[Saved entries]
────

-- ==== Sys2Proof/Machine/State.lean ====
section
/-! DEFINITION. The architectural state of `10_state.md` rule R31 as plain data, the position in a
micro-program (UPC, rule R42) as plain data, the two input lists of the other agents, and the reset state
of rule R52. -/

namespace Sys2Proof.Machine

/-! ## Codes and modes -/

/-- The nine FaultCodes (`00_scope.md` rule R19), in the order of `30_encoding.md` rule R112. -/
inductive FaultCode where
  | ok | addressNack | dataNack | missingStart | missingStop | unexpectedStart | unexpectedStop
  | dataCollision | clockHighTimeout
  deriving DecidableEq, Repr

/-- SCL_DRV: the master drives the clock low, or has released it (rule R35). -/
inductive SclDrv where
  | low | rel
  deriving DecidableEq, Repr

/-- SDA_DIR: the data pin's direction, In or Out (rule R33). -/
inductive SdaDir where
  | inward | outward
  deriving DecidableEq, Repr

/-- PHASE (rule R43). -/
inductive Phase where
  | idle | started | addressSent | sending | receiving | stopped | error
  deriving DecidableEq, Repr

/-- The orchestrator operations that NextPhase tells apart (`44_orchestrator.md` rule R250). -/
inductive OpKind where
  | bitx | start | stop | transmit (ph : TxPhase) | receive | startSending | send
  deriving DecidableEq, Repr

/-- What a completed command gives the host beside RESULT, on the VALUE port
(`30_encoding.md` rule R114, `60_exceptions.md` rule R327). -/
inductive Value where
  /-- BITX's 8-bit value, when OK. -/
  | byte (v : Byte)
  /-- S_VALID's VALID. -/
  | valid (v : Bool)
  /-- S_STOP's Status. -/
  | status (fault : FaultCode) (step : Nat)
  deriving DecidableEq, Repr

/-! ## Micro-steps (`41_bit_transfer.md` rule R169) and micro-program positions -/

/-- What the caller of `BitTransfer` does with the byte it returns. -/
inductive PresetUse where
  /-- discards it: TRANSMIT's byte (`43_byte_engine.md` rule R220, corner case e) -/
  | drop
  /-- gives it to the host: BITX (`41_bit_transfer.md` rule R175) -/
  | give
  /-- tests its bit 0, the peer's ACK/NACK (rule R220) -/
  | ack (ph : TxPhase)
  /-- writes it to RX[i] (rule R230) -/
  | toRx (i : Half)
  /-- discards it after the master's ACK/NACK bit of byte i, then reads byte i+1 if i+1 < n (rule R230) -/
  | ackSent (i n : Half)
  deriving DecidableEq, Repr

/-- The condition of a μCHECK. -/
inductive Check where
  /-- START_DET = 1 (`42_conditions.md` rule R200) -/
  | startMade
  /-- STOP_DET = 1 (`42_conditions.md` rule R205) -/
  | stopMade
  /-- TRANSMIT's three conditions, read together (`43_byte_engine.md` rule R220) -/
  | transmit (ph : TxPhase)
  deriving DecidableEq, Repr

/-- The engine micro-steps other than μSESS: the rows of rule R169, with their operands. -/
inductive MicroOp where
  | sclRel
  | sclLow
  | sdaForce
  | sdaUnforce
  | sdaIn
  | stage (b : Byte)
  | beginBits (n : BitCount)
  | shift
  | preset (use : PresetUse)
  | readScl
  | wait (d : DelayName)
  | check (c : Check)
  | writeRx (i : Half) (v : Byte)
  deriving DecidableEq, Repr

/-- One micro-step of a micro-program, with the intermediate PHASE value written together with it
(`44_orchestrator.md` rule R250), if one is. -/
structure Work where
  op : MicroOp
  mark : Option Phase := none
  deriving DecidableEq, Repr

/-- One assignment of a μSESS (rule R169: "only the listed session registers"). -/
inductive SessAssign where
  /-- SESS_OPEN <- b -/
  | openTo (b : Bool)
  /-- SESS_STEP <- n -/
  | stepTo (n : Nat)
  /-- SESS_STEP <- (SESS_STEP + 1) mod 2^STEP_WIDTH -/
  | stepUp
  /-- SESS_FAULT <- r -/
  | faultTo (r : FaultCode)
  /-- SESS_FAULT <- fold(SESS_FAULT, r) -/
  | foldFault (r : FaultCode)
  deriving DecidableEq, Repr

/-- What a session command gives the host when it ends (`30_encoding.md` rule R114). -/
inductive SessGive where
  | nothing | valid | status
  deriving DecidableEq, Repr

/-- What follows a μSESS. -/
inductive SessEnd where
  /-- `finishS(op, r)`; `none` is `finishS(none, -)` (`45_session.md` rule R270) -/
  | finish (op : Option (OpKind × FaultCode)) (give : SessGive)
  /-- the loop of S_SEND_REPEATED after an iteration that returned r, with `left` iterations to go
  (`45_session.md` rule R276) -/
  | again (r : FaultCode) (left : Nat) (b : Byte)
  deriving DecidableEq, Repr

/-- What a command does with the code its orchestrator operation returns. -/
inductive Kont where
  /-- a raw command: `finish(r)` in the same micro-step (`44_orchestrator.md` rule R250) -/
  | finish (op : OpKind)
  /-- S_OPEN (`45_session.md` rule R272), with step0 -/
  | sOpen (step0 : Nat)
  /-- S_SEND (rule R274) -/
  | sSend
  /-- an iteration of S_SEND_REPEATED (rule R276), with the iterations left after it -/
  | sRepeat (left : Nat) (b : Byte)
  /-- S_RECEIVE (rule R280) -/
  | sReceive
  /-- S_STOP (rule R282) -/
  | sStop
  deriving DecidableEq, Repr

/-- UPC, the position in the running command's micro-program (rule R42): the next micro-step, the ones
after it, and what the command does at their end. -/
inductive Upc where
  | op (w : Work) (rest : List Work) (k : Kont)
  | sess (as : List SessAssign) (e : SessEnd)
  deriving DecidableEq, Repr

/-! ## TRACE (rule R53) -/

/-- The name and operands of a step, as TRACE records them: "for μWAIT, the delay's name and cycle count;
for an SCL read, the level read". -/
inductive EventKind where
  | sclRel | sclLow | sdaForce | sdaUnforce | sdaIn
  | stage (b : Byte)
  | beginBits (n : BitCount)
  | shift
  | preset
  | readScl (level : Bool)
  | wait (d : DelayName) (cycles : Nat)
  | check (c : Check)
  | writeRx (i : Half) (v : Byte)
  | sess (as : List SessAssign)
  | peerScl (low : Bool)
  | peerSda (low : Bool)
  deriving DecidableEq, Repr

/-- One event of TRACE: the step, and the SCL and SDA levels after it. -/
structure Event where
  kind : EventKind
  scl : Bool
  sda : Bool
  deriving DecidableEq, Repr

/-! ## The Peer, memory and the ports -/

/-- One move of the Peer's list: a Peer step (`41_bit_transfer.md` rule R166), or `pass`, which lets the
engine make its next micro-step. -/
inductive PeerMove where
  /-- PEER_SCL_LOW <- low -/
  | scl (low : Bool)
  /-- PEER_SDA_LOW <- low -/
  | sda (low : Bool)
  | pass
  deriving DecidableEq, Repr

/-- RX: the bytes written so far, addresses strictly rising; an index that is not listed holds no value
(`20_memory.md` rule R80). -/
abbrev Memory := List Host.Cell

/-- The ports the host reads (`60_exceptions.md` rule R327). -/
inductive Port where
  | engstat | shreg | result | value | sessFault | sessStep | rx (i : Half)
  deriving DecidableEq, Repr

/-- What a port read gives. -/
inductive PortWord where
  | engstat (w : BitVec 16)
  | byte (v : Byte)
  | code (c : FaultCode)
  | value (v : Value)
  | step (n : Nat)
  deriving DecidableEq, Repr

/-! ## The state record (rule R31) -/

/-- The state of rule R31, the VALUE port of `60_exceptions.md` rule R327, the configuration of rule R46
(no step writes it) and the inputs still to come from the other two agents. `none` in `result`,
`sessFault`, `sessStep` and `value` is the spec's "no value". -/
structure State where
  /-- the configuration (rule R46) -/
  cfg : Config
  /-- SCL_DRV (rule R35) -/
  sclDrv : SclDrv
  /-- SDA_FORCE (rule R34) -/
  sdaForce : Bool
  /-- SDA_DIR (rule R33) -/
  sdaDir : SdaDir
  /-- SHREG (rule R32) -/
  shreg : Byte
  /-- START_DET (rule R36) -/
  startDet : Bool
  /-- STOP_DET (rule R37) -/
  stopDet : Bool
  /-- LATCH (rule R39) -/
  latch : Bool
  /-- CNT (rule R40) -/
  cnt : Nat
  /-- POLLK (rule R41) -/
  pollk : Nat
  /-- UPC (rule R42) -/
  upc : Option Upc
  /-- PHASE (rule R43) -/
  phase : Phase
  /-- RESULT, or no value (rule R44) -/
  result : Option FaultCode
  /-- the VALUE port, or no value (`60_exceptions.md` rule R327) -/
  value : Option Value
  /-- SESS_OPEN (rule R45) -/
  sessOpen : Bool
  /-- SESS_FAULT, or no value (rule R45) -/
  sessFault : Option FaultCode
  /-- SESS_STEP, or no value (rule R45) -/
  sessStep : Option Nat
  /-- RX (`20_memory.md` rule R80) -/
  rx : Memory
  /-- PEER_SCL_LOW (rule R47) -/
  peerSclLow : Bool
  /-- PEER_SDA_LOW (rule R47) -/
  peerSdaLow : Bool
  /-- REFUSED (rule R53) -/
  refused : Bool
  /-- TRACE (rule R53), newest event first -/
  trace : List Event
  /-- the model's own: the words the host will put on CMD, in issue order -/
  cmds : List Word
  /-- the model's own: the Peer's moves still to come, in order -/
  peer : List PeerMove
  deriving DecidableEq, Repr

/-! ## How a step can stop -/

/-- The reason of a model fault. -/
inductive Fault where
  /-- A host read of a port that holds no value: "A read of a field that holds no value is a fault of the
  model, not a value" (rule R51; rules R44, R52 and R342 say the same). Raised by `hostRead` only: no
  command and no step raises it. Safe. -/
  | noValue (p : Port)
  deriving DecidableEq, Repr

/-- The reason of a model refusal. The spec's own refusals (`60_exceptions.md` rule R311) are not among
these: they end in a next state, with REFUSED set. -/
inductive Refusal where
  /-- An instruction without a meaning in this model: raised by an arm of `exec` only, and by none now.
  Safe. -/
  | notModelled (mnemonic : String)
  /-- The host would move while a command runs, when it "has no move" (`60_exceptions.md` rule R336).
  Raised by a meaning applied, or a port read, with UPC ≠ none; `step` never does so. Safe. -/
  | hostBlocked
  deriving DecidableEq, Repr

/-- The reasons of the spec's refusals, in the order they are checked (`60_exceptions.md` rule R311). -/
inductive RefuseReason where
  | illegalCommand | sessionOwnsBus | noSession | afterFault
  deriving DecidableEq, Repr

/-! ## Reset -/

/-- The state after reset (rule R52), for a configuration and the two draws PEER_SCL_LOW and
PEER_SDA_LOW, with no command and no Peer move to come. -/
def State.resetWith (cfg : Config) (peerSclLow peerSdaLow : Bool) : State where
  cfg := cfg
  sclDrv := .rel
  sdaForce := false
  sdaDir := .inward
  shreg := 0xFF
  startDet := false
  stopDet := false
  latch := true
  cnt := 0
  pollk := 0
  upc := none
  phase := .idle
  result := none
  value := none
  sessOpen := false
  sessFault := none
  sessStep := none
  rx := []
  peerSclLow := peerSclLow
  peerSdaLow := peerSdaLow
  refused := false
  trace := []
  cmds := []
  peer := []

/-- The machine right after reset, with the setting of `95_test_vectors.md` section 0.1 for the
parameters and the draws. DESIGN CHOICE (log entries 3 and 4). -/
def State.reset : State := State.resetWith Config.ofVectors false false

end Sys2Proof.Machine
end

────

• **WORK ITEM**: If a line in the entries holds the string "operands", it belongs in the tally; state the tally alone.

• **SOLUTION FOR THIS EXERCISE**: 2